-- ==== Sys2Proof/Tests/Slice0.lean ====
section
/-! SUPPORT. Tests of the model against the words and the vectors of the spec (30_encoding section 7, 95_test_vectors V1 to
V76), and for every statement with hypotheses a witness that meets them. No expected value comes from the model. -/

namespace Sys2Proof.Tests

-- One theorem after another: the kernel's evaluations below are many, and each waiting thread reserves memory.
set_option Elab.async false

open Sys2Proof.Machine

/-! ### Helpers -/

/-- A frequency table from its nonzero entries. -/
def freqs (l : List (Nat × Count)) : FreqTable :=
  l.foldl (fun f p => tableSet f p.1 p.2) (Vector.replicate 257 0#32)

/-- The reset state with a frequency table. -/
def withFreq (l : List (Nat × Count)) : State := { State.reset with freq := freqs l }

/-- An arena from its valid entries. -/
def nodes (l : List (Nat × Node)) : NodeTable :=
  l.foldl (fun f p => tableSet f p.1 p.2) (Vector.replicate 513 Node.empty)

/-- A code table from its present entries. -/
def codes (l : List (Nat × List Bool)) : CodeTable :=
  l.foldl (fun f p => tableSet f p.1 (some p.2)) (Vector.replicate 257 none)

/-- T1' of 95_test_vectors: V1's table, with the tree V1 gives for it. -/
def t1' : State :=
  { withFreq [(65, 3), (66, 1), (256, 1)] with
    node := nodes [(65, ⟨true, .leaf, 3, 0, 0⟩), (66, ⟨true, .leaf, 1, 0, 0⟩), (256, ⟨true, .leaf, 1, 0, 0⟩),
      (257, ⟨true, .internal, 2, 66, 256⟩), (258, ⟨true, .internal, 5, 257, 65⟩)]
    root := 258#10
    nn := 259#10
    treeValid := true }

/-- T1 of 95_test_vectors: T1' with the codes V1 gives. -/
def t1 : State := { t1' with code := codes [(65, [true]), (66, [false, false]), (256, [false, true])], codesValid := true }

/-- V36's tree: the sentinel alone, its Leaf the root. -/
def t36 : State :=
  { withFreq [(256, 1)] with
    node := nodes [(256, ⟨true, .leaf, 1, 0, 0⟩)]
    root := 256#10
    nn := 257#10
    treeValid := true }

/-- V36's tree with V41's code. -/
def t41 : State := { t36 with code := codes [(256, [false])], codesValid := true }

/-- The state after one instruction. -/
def after (i : Instr) (s : State) : State :=
  match exec i s with
  | .next t => t
  | .fault _ | .refused _ => s

/-- One step of the machine, an instruction's word being offered on CMD. -/
def stepOn (i : Instr) (s : State) : Host.Outcome State Fault Refusal := step { s with cmd := [encode i] }

/-- The status word after one step on an offered word, with what the ports delivered. -/
def seen (o : Host.Outcome State Fault Refusal) : Option (Word64 × List Byte × List Word64) :=
  match o with
  | .next t => some (t.statusWord, t.out, t.rsp)
  | .fault _ | .refused _ => none

/-- The wait in which the step ended, if it did. -/
def stoppedAt (o : Host.Outcome State Fault Refusal) : Option Fault :=
  match o with
  | .fault f => some f
  | .next _ | .refused _ => none

/-- `BYTE` tokens. -/
def bytes (l : List Byte) : List Token := l.map .byte

/-! ### WellFormed smoke tests: an ill-formed term for each check -/

theorem test_wf_wrf_index_past_field : (Instr.wrf 512 1).WellFormed = false := by decide
theorem test_wf_rdf_index_past_field : (Instr.rdf 512).WellFormed = false := by decide
theorem test_wf_index_511_fits : (Instr.wrf 511 1).WellFormed = true ∧ (Instr.rdf 511).WellFormed = true := by decide

/-! ### Types against the tables of 10_state -/

theorem test_freq_entries : FreqTable = Vector (BitVec Config.cw) Config.nsym := rfl
theorem test_node_entries : NodeTable = Vector Node Config.nnode := rfl
theorem test_code_entries : CodeTable = Vector Code Config.nsym := rfl
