-- ==== Sys2Proof/Machine/Escape.lean ====
section
/-! DEFINITION. The escape codec (41_framer.md R140 to R145). -/

namespace Sys2Proof.Machine

/-- `ESCB`, the escape byte (00_scope.md R7). -/
def escByte : Byte := 0x7D

/-- The escape of one byte (R140, 30_encoding.md R95). -/
def escapeByte (b : Byte) : List Byte :=
  if b = delim then [escByte, 0x02] else if b = escByte then [escByte, 0x01] else [b]

/-- `Escape(s)` (R140). -/
def escape : List Byte → List Byte
  | [] => []
  | b :: t => escapeByte b ++ escape t

/-- Put a decoded byte before the rest of the result. -/
def consResult (b : Byte) : Except Nat (List Byte) → Except Nat (List Byte)
  | .ok u => .ok (b :: u)
  | .error i => .error i

/-- `Unescape` from offset `i` on (R141). -/
def unescapeFrom (i : Nat) : List Byte → Except Nat (List Byte)
  | [] => .ok []
  | b :: t =>
    if b = delim then .error i
    else if b = escByte then
      match t with
      | [] => .error i
      | c :: t' =>
        if c = 0x01 then consResult escByte (unescapeFrom (i + 2) t')
        else if c = 0x02 then consResult delim (unescapeFrom (i + 2) t')
        else .error i
    else consResult b (unescapeFrom (i + 1) t)

/-- `Unescape(t)` (R141): the bytes, or the offset of the first offending byte. -/
def unescape (t : List Byte) : Except Nat (List Byte) := unescapeFrom 0 t

/-- `case Unescape(t) of Err(i): raise FRAMING(i)`. -/
def unescapeOr (t : List Byte) : Except Raise (List Byte) :=
  match unescape t with
  | .ok u => .ok u
  | .error i => .error ⟨.framing, i⟩

/-- One wire frame (30_encoding.md R91): the escaped bytes between two delimiters. -/
def wireFrame (p : List Byte) : List Byte := delim :: (escape p ++ [delim])

/-- The last step of a codec command: `NO_SPACE` if the output does not fit, else write it and put its length in
`RES0`. -/
def writeOutput (out : List Byte) (s : State) : Except Raise State := do
  needSpace out.length s.dstCap
  .ok { s.store s.dst out with res0 := s.fit out.length }

/-- `UNESC` (R142). -/
def unesc (P : Params) (s : State) : Except Raise State := do
  needBuffers P s s.dstCap
  let u ← unescapeOr s.source
  writeOutput u s

/-- `ESC` (R143). -/
def esc (P : Params) (s : State) : Except Raise State := do
  needBuffers P s s.dstCap
  writeOutput (escape s.source) s

/-- `FWRAP` (R144). -/
def fwrap (P : Params) (s : State) : Except Raise State := do
  needBuffers P s s.dstCap
  writeOutput (wireFrame s.source) s

/-- `UNESC` (R142). -/
def execUnesc (s : State) : Host.Outcome State Fault Refusal := runCommand (unesc Config.params) s

/-- `ESC` (R143). -/
def execEsc (s : State) : Host.Outcome State Fault Refusal := runCommand (esc Config.params) s

/-- `FWRAP` (R144). -/
def execFwrap (s : State) : Host.Outcome State Fault Refusal := runCommand (fwrap Config.params) s

end Sys2Proof.Machine
end

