-- ==== Sys2Proof/Machine/Step.lean ====
section
/-! DEFINITION. One step of the machine: the host's next action (20_memory.md R71). -/

namespace Sys2Proof.Machine

/-- One step performs the oldest host action (R71). With none left the block is idle and keeps all state
(60_exceptions.md R318, 70_reset_and_hazards.md R333). -/
def step (s : State) : Host.Outcome State Fault Refusal :=
  match s.host with
  | [] => .next s
  | a :: rest => perform a (s.takeHost rest)

/-- The host's next action is a write of the word `w` of `nbits` bits to `CMD` (R80): the block fetches no
instructions (20_memory.md R74), a command is the word the host writes. -/
def State.withFetchWord (s : State) (nbits w : Nat) : State :=
  s.takeHost (.writeReg 4 0 (BitVec.ofNat 32 (w % 2 ^ nbits)) :: s.host)

end Sys2Proof.Machine
end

* * *

Please copy each line from the material above in which the string "Outcome" appears.

The completed task:
def stepOn (i : Instr) (s : State) : Host.Outcome State Fault Refusal := step { s with cmd := [encode i] }
def seen (o : Host.Outcome State Fault Refusal) : Option (Word64 × List Byte × List Word64) :=
def stoppedAt (o : Host.Outcome State Fault Refusal) : Option Fault :=
def execUnesc (s : State) : Host.Outcome State Fault Refusal := runCommand (unesc Config.params) s
def execEsc (s : State) : Host.Outcome State Fault Refusal := runCommand (esc Config.params) s
def execFwrap (s : State) : Host.Outcome State Fault Refusal := runCommand (fwrap Config.params) s
def step (s : State) : Host.Outcome State Fault Refusal :=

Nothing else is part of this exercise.